Stored data entries:
>>>
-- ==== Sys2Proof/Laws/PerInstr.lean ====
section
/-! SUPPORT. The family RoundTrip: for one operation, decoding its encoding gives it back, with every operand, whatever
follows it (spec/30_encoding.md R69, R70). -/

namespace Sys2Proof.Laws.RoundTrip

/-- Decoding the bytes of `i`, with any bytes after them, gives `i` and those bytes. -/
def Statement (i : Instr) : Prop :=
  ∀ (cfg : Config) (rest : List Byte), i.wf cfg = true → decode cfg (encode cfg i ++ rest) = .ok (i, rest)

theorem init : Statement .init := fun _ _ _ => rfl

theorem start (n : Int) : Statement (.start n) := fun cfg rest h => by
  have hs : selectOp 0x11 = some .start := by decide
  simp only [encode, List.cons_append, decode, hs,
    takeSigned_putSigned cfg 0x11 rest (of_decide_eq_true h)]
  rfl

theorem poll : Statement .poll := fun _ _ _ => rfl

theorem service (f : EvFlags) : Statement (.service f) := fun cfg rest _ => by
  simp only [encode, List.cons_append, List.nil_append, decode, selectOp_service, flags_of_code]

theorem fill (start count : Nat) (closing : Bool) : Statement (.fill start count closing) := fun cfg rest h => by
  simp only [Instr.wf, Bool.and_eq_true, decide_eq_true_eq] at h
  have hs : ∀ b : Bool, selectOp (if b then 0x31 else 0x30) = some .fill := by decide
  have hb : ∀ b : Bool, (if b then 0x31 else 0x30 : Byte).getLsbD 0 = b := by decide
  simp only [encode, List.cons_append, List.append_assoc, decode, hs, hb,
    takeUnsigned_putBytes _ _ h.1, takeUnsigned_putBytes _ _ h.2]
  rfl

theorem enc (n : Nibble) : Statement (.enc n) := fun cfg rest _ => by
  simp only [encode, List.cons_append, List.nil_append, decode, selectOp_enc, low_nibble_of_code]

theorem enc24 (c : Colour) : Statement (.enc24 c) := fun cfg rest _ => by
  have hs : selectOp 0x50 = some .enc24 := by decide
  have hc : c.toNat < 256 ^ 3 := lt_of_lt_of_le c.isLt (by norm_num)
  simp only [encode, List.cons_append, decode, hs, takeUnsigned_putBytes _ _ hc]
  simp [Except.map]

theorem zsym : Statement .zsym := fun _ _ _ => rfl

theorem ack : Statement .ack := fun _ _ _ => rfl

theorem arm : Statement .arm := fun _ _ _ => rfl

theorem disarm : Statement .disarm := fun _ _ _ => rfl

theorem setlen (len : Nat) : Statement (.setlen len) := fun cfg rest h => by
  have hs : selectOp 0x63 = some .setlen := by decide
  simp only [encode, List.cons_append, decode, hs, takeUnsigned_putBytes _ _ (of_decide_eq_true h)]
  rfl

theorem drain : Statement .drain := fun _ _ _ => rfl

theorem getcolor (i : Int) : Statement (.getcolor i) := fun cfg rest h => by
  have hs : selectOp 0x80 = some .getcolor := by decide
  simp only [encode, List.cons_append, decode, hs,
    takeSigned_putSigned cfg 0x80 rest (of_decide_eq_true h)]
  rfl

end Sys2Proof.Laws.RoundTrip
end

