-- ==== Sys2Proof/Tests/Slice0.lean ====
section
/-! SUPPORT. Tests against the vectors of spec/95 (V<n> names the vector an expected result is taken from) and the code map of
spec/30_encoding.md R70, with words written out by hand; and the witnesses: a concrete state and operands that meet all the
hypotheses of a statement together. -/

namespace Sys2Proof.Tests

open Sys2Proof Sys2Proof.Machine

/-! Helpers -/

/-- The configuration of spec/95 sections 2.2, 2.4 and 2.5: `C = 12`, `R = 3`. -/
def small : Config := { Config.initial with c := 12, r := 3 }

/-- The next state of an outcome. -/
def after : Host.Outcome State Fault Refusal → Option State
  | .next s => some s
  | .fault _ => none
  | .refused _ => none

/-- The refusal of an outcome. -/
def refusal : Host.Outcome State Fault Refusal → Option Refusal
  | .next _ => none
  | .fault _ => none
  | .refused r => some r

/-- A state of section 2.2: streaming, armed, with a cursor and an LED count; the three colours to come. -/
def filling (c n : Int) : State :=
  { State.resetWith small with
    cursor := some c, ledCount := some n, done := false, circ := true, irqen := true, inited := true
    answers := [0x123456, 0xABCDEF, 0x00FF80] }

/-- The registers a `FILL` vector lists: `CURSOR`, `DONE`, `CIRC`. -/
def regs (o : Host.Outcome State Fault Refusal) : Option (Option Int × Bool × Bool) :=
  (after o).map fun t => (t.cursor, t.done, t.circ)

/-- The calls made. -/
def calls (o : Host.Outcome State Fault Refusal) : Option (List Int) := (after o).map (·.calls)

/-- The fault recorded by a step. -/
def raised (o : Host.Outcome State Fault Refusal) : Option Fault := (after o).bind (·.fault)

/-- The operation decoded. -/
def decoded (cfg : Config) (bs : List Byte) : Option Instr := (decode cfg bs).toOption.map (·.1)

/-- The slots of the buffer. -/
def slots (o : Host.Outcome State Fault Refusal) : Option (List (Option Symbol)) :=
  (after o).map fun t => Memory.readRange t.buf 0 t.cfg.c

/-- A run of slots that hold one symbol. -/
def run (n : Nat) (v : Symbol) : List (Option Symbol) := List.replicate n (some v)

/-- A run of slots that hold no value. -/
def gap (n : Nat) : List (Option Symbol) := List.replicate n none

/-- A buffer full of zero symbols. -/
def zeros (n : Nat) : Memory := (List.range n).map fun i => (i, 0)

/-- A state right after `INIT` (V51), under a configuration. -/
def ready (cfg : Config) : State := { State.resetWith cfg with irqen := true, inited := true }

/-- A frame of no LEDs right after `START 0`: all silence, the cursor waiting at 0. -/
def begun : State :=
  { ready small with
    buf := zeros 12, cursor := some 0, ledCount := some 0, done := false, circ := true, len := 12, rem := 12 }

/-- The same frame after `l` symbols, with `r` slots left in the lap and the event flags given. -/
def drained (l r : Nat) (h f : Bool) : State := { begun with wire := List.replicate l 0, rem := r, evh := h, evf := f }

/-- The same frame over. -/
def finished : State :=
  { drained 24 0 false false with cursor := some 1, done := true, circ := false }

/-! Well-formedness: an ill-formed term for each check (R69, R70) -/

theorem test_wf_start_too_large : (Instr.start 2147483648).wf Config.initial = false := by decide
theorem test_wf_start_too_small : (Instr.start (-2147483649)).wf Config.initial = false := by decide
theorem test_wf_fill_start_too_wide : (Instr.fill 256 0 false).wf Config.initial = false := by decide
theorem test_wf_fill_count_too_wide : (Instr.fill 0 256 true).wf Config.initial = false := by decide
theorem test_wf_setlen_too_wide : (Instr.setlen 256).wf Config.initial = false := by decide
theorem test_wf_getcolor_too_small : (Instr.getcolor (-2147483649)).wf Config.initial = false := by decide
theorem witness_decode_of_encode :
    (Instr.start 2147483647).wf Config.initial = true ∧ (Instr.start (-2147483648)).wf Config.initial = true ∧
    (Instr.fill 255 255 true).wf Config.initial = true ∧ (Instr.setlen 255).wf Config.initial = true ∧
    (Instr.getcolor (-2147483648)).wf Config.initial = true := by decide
<<<
*EXERCISE INSTRUCTIONS:*
Word-for-word copies of all the records are required.

*RESULT OF THIS EXERCISE:*
-- ==== Sys2Proof/Laws/PerInstr.lean ====
section
/-! SUPPORT. The family RoundTrip: for one operation, decoding its encoding gives it back, with every operand, whatever
follows it (spec/30_encoding.md R69, R70). -/

namespace Sys2Proof.Laws.RoundTrip

/-- Decoding the bytes of `i`, with any bytes after them, gives `i` and those bytes. -/
def Statement (i : Instr) : Prop :=
  ∀ (cfg : Config) (rest : List Byte), i.wf cfg = true → decode cfg (encode cfg i ++ rest) = .ok (i, rest)

theorem init : Statement .init := fun _ _ _ => rfl

theorem start (n : Int) : Statement (.start n) := fun cfg rest h => by
  have hs : selectOp 0x11 = some .start := by decide
  simp only [encode, List.cons_append, decode, hs,
    takeSigned_putSigned cfg 0x11 rest (of_decide_eq_true h)]
  rfl

theorem poll : Statement .poll := fun _ _ _ => rfl

theorem service (f : EvFlags) : Statement (.service f) := fun cfg rest _ => by
  simp only [encode, List.cons_append, List.nil_append, decode, selectOp_service, flags_of_code]

theorem fill (start count : Nat) (closing : Bool) : Statement (.fill start count closing) := fun cfg rest h => by
  simp only [Instr.wf, Bool.and_eq_true, decide_eq_true_eq] at h
  have hs : ∀ b : Bool, selectOp (if b then 0x31 else 0x30) = some .fill := by decide
  have hb : ∀ b : Bool, (if b then 0x31 else 0x30 : Byte).getLsbD 0 = b := by decide
  simp only [encode, List.cons_append, List.append_assoc, decode, hs, hb,
    takeUnsigned_putBytes _ _ h.1, takeUnsigned_putBytes _ _ h.2]
  rfl

theorem enc (n : Nibble) : Statement (.enc n) := fun cfg rest _ => by
  simp only [encode, List.cons_append, List.nil_append, decode, selectOp_enc, low_nibble_of_code]

theorem enc24 (c : Colour) : Statement (.enc24 c) := fun cfg rest _ => by
  have hs : selectOp 0x50 = some .enc24 := by decide
  have hc : c.toNat < 256 ^ 3 := lt_of_lt_of_le c.isLt (by norm_num)
  simp only [encode, List.cons_append, decode, hs, takeUnsigned_putBytes _ _ hc]
  simp [Except.map]

theorem zsym : Statement .zsym := fun _ _ _ => rfl

theorem ack : Statement .ack := fun _ _ _ => rfl

theorem arm : Statement .arm := fun _ _ _ => rfl

theorem disarm : Statement .disarm := fun _ _ _ => rfl

theorem setlen (len : Nat) : Statement (.setlen len) := fun cfg rest h => by
  have hs : selectOp 0x63 = some .setlen := by decide
  simp only [encode, List.cons_append, decode, hs, takeUnsigned_putBytes _ _ (of_decide_eq_true h)]
  rfl

theorem drain : Statement .drain := fun _ _ _ => rfl

theorem getcolor (i : Int) : Statement (.getcolor i) := fun cfg rest h => by
  have hs : selectOp 0x80 = some .getcolor := by decide
  simp only [encode, List.cons_append, decode, hs,
    takeSigned_putSigned cfg 0x80 rest (of_decide_eq_true h)]
  rfl

end Sys2Proof.Laws.RoundTrip
end

-- ==== Sys2Proof/Tests/Slice0.lean ====
section
/-! SUPPORT. Tests against the vectors of spec/95 (V<n> names the vector an expected result is taken from) and the code map of
spec/30_encoding.md R70, with words written out by hand; and the witnesses: a concrete state and operands that meet all the
hypotheses of a statement together. -/

namespace Sys2Proof.Tests

open Sys2Proof Sys2Proof.Machine

/-! Helpers -/

/-- The configuration of spec/95 sections 2.2, 2.4 and 2.5: `C = 12`, `R = 3`. -/
def small : Config := { Config.initial with c := 12, r := 3 }

/-- The next state of an outcome. -/
def after : Host.Outcome State Fault Refusal → Option State
  | .next s => some s
  | .fault _ => none
  | .refused _ => none

/-- The refusal of an outcome. -/
def refusal : Host.Outcome State Fault Refusal → Option Refusal
  | .next _ => none
  | .fault _ => none
  | .refused r => some r

/-- A state of section 2.2: streaming, armed, with a cursor and an LED count; the three colours to come. -/
def filling (c n : Int) : State :=
  { State.resetWith small with
    cursor := some c, ledCount := some n, done := false, circ := true, irqen := true, inited := true
    answers := [0x123456, 0xABCDEF, 0x00FF80] }

/-- The registers a `FILL` vector lists: `CURSOR`, `DONE`, `CIRC`. -/
def regs (o : Host.Outcome State Fault Refusal) : Option (Option Int × Bool × Bool) :=
  (after o).map fun t => (t.cursor, t.done, t.circ)

/-- The calls made. -/
def calls (o : Host.Outcome State Fault Refusal) : Option (List Int) := (after o).map (·.calls)

/-- The fault recorded by a step. -/
def raised (o : Host.Outcome State Fault Refusal) : Option Fault := (after o).bind (·.fault)

/-- The operation decoded. -/
def decoded (cfg : Config) (bs : List Byte) : Option Instr := (decode cfg bs).toOption.map (·.1)

/-- The slots of the buffer. -/
def slots (o : Host.Outcome State Fault Refusal) : Option (List (Option Symbol)) :=
  (after o).map fun t => Memory.readRange t.buf 0 t.cfg.c

/-- A run of slots that hold one symbol. -/
def run (n : Nat) (v : Symbol) : List (Option Symbol) := List.replicate n (some v)

/-- A run of slots that hold no value. -/
def gap (n : Nat) : List (Option Symbol) := List.replicate n none

/-- A buffer full of zero symbols. -/
def zeros (n : Nat) : Memory := (List.range n).map fun i => (i, 0)

/-- A state right after `INIT` (V51), under a configuration. -/
def ready (cfg : Config) : State := { State.resetWith cfg with irqen := true, inited := true }

/-- A frame of no LEDs right after `START 0`: all silence, the cursor waiting at 0. -/
def begun : State :=
  { ready small with
    buf := zeros 12, cursor := some 0, ledCount := some 0, done := false, circ := true, len := 12, rem := 12 }

/-- The same frame after `l` symbols, with `r` slots left in the lap and the event flags given. -/
def drained (l r : Nat) (h f : Bool) : State := { begun with wire := List.replicate l 0, rem := r, evh := h, evf := f }

/-- The same frame over. -/
def finished : State :=
  { drained 24 0 false false with cursor := some 1, done := true, circ := false }

/-! Well-formedness: an ill-formed term for each check (R69, R70) -/

theorem test_wf_start_too_large : (Instr.start 2147483648).wf Config.initial = false := by decide
theorem test_wf_start_too_small : (Instr.start (-2147483649)).wf Config.initial = false := by decide
theorem test_wf_fill_start_too_wide : (Instr.fill 256 0 false).wf Config.initial = false := by decide
theorem test_wf_fill_count_too_wide : (Instr.fill 0 256 true).wf Config.initial = false := by decide
theorem test_wf_setlen_too_wide : (Instr.setlen 256).wf Config.initial = false := by decide
theorem test_wf_getcolor_too_small : (Instr.getcolor (-2147483649)).wf Config.initial = false := by decide
theorem witness_decode_of_encode :
    (Instr.start 2147483647).wf Config.initial = true ∧ (Instr.start (-2147483648)).wf Config.initial = true ∧
    (Instr.fill 255 255 true).wf Config.initial = true ∧ (Instr.setlen 255).wf Config.initial = true ∧
    (Instr.getcolor (-2147483648)).wf Config.initial = true := by decide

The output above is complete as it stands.